■ WHAT TO PRODUCE ■
Up to and including the line that contains "refine .body (by simp)", repeat each line of the data exactly, starting from the first.

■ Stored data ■
/---

/-- A micro-step past the length check leaves the rest to do, or ends the operation. -/
theorem Micro.IsBody.todo {m : Micro} (h : m.IsBody) (p : Params) (s : State) :
    (m.perform p s).todo = s.todo ∨ (m.perform p s).todo = [] := by
  by_cases hf : m = .finish
  · subst m; exact .inr rfl
  · obtain ⟨-, -, htodo⟩ := Micro.perform_life p s h.2 hf
    exact .inl htodo

/-- The length check goes on to a frame that fits, or ends the operation (R129). -/
theorem State.bounded_checkLength (p : Params) {s : State} (htodo : s.todo = []) (hw : s.wp = 0)
    (hrp : s.rp = 0) : (Micro.checkLength.perform p s).Bounded := by
  rw [Micro.perform]
  split
  case isTrue =>
    refine .body (by simp) ?_ (Nat.le_trans (Nat.le_of_eq hrp) (Nat.zero_le _))
    simp [appendCount, hw]
  case isFalse hle =>
    have hn : s.ilen ≤ 65535 := Nat.le_of_not_lt hle
    have hlist : (s.setTodo (frameProgram s.ilen ++ s.todo)).todo = frameProgram s.ilen := by
      rw [State.setTodo_todo, htodo, List.append_nil]
    refine .body ?_ ?_ (Nat.le_trans (Nat.le_of_eq hrp) (Nat.zero_le _))
    · rw [hlist]
      exact isBody_frameProgram s.ilen
    · rw [hlist, appendCount_frameProgram, State.setTodo_wp]
      omega

theorem Micro.IsBody.bounded {m : Micro} (hm : m.IsBody) (p : Params) {s : State}
    (hready : m.missingRead s = none) (hl : ∀ k ∈ s.todo, k.IsBody)
    (hw : s.wp + (m.appends + appendCount s.todo) ≤ 65553) (hrp : s.rp ≤ s.ilen) :
    (m.perform p s).Bounded := by
  obtain ⟨hwp', hrp'⟩ := Micro.perform_counters p hready
  obtain ⟨-, hilen, -⟩ := Micro.perform_operands p s hm.1
  have hle := Micro.rp_add_inputs_le hready hrp
  obtain htodo | htodo := hm.todo p s
  · exact .body (htodo ▸ hl) (by rw [htodo, hwp']; omega) (by omega)
  · refine .body (by simp [htodo]) ?_ (by omega)
    rw [htodo, hwp', appendCount, List.map_nil, List.sum_nil]
    omega

/-- Every micro-step stays in bounds. -/
theorem microStep_bounded {p : Params} {s t : State} (h : s.Bounded) (ht : microStep p s = .next t) :
    t.Bounded := by
  obtain ⟨-, rfl⟩ | ⟨m, rest, hs, hready, rfl⟩ := microStep_cases ht
  · exact h
  cases h with
  | front l htodo hl hw hrp =>
    rw [hs] at htodo
    cases l with
    | nil =>
      obtain ⟨rfl, rfl⟩ := List.cons.inj htodo
      exact State.bounded_checkLength p rfl hw hrp
    | cons k l =>
      obtain ⟨rfl, rfl⟩ := List.cons.inj htodo
      obtain ⟨hwp', hrp', htodo'⟩ := (hl m List.mem_cons_self).perform p (s.setTodo (l ++ [.checkLength]))
      exact .front l htodo' (fun k hk => hl k (List.mem_cons_of_mem _ hk)) (hwp'.trans hw)
        (hrp'.trans hrp)
  | body hl hw hrp =>
    rw [hs] at hl
    rw [hs, appendCount_cons] at hw
    have hready' := (m.missingRead_setTodo s rest).trans hready
    exact (hl m List.mem_cons_self).bounded p hready' (fun k hk => hl k (List.mem_cons_of_mem _ hk))
      hw hrp

/-! ### The statement -/

/-- The counters where a called operation has ended. -/
theorem State.frameEnded_bounds (p : Params) {s : State} (hi : s.Issued) :
    (s.frameEnded p).wp ≤ 65553 ∧ (s.frameEnded p).rp ≤ (s.frameEnded p).ilen := by
  rw [State.frameEnded_wp p hi, State.frameEnded_rp p hi, State.frameEnded_ilen]
  split <;> omega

\---

■ OUTPUT FOR THIS TASK ■
/-- A micro-step past the length check leaves the rest to do, or ends the operation. -/
theorem Micro.IsBody.todo {m : Micro} (h : m.IsBody) (p : Params) (s : State) :
    (m.perform p s).todo = s.todo ∨ (m.perform p s).todo = [] := by
  by_cases hf : m = .finish
  · subst m; exact .inr rfl
  · obtain ⟨-, -, htodo⟩ := Micro.perform_life p s h.2 hf
    exact .inl htodo

/-- The length check goes on to a frame that fits, or ends the operation (R129). -/
theorem State.bounded_checkLength (p : Params) {s : State} (htodo : s.todo = []) (hw : s.wp = 0)
    (hrp : s.rp = 0) : (Micro.checkLength.perform p s).Bounded := by
  rw [Micro.perform]
  split
  case isTrue =>
    refine .body (by simp) ?_ (Nat.le_trans (Nat.le_of_eq hrp) (Nat.zero_le _))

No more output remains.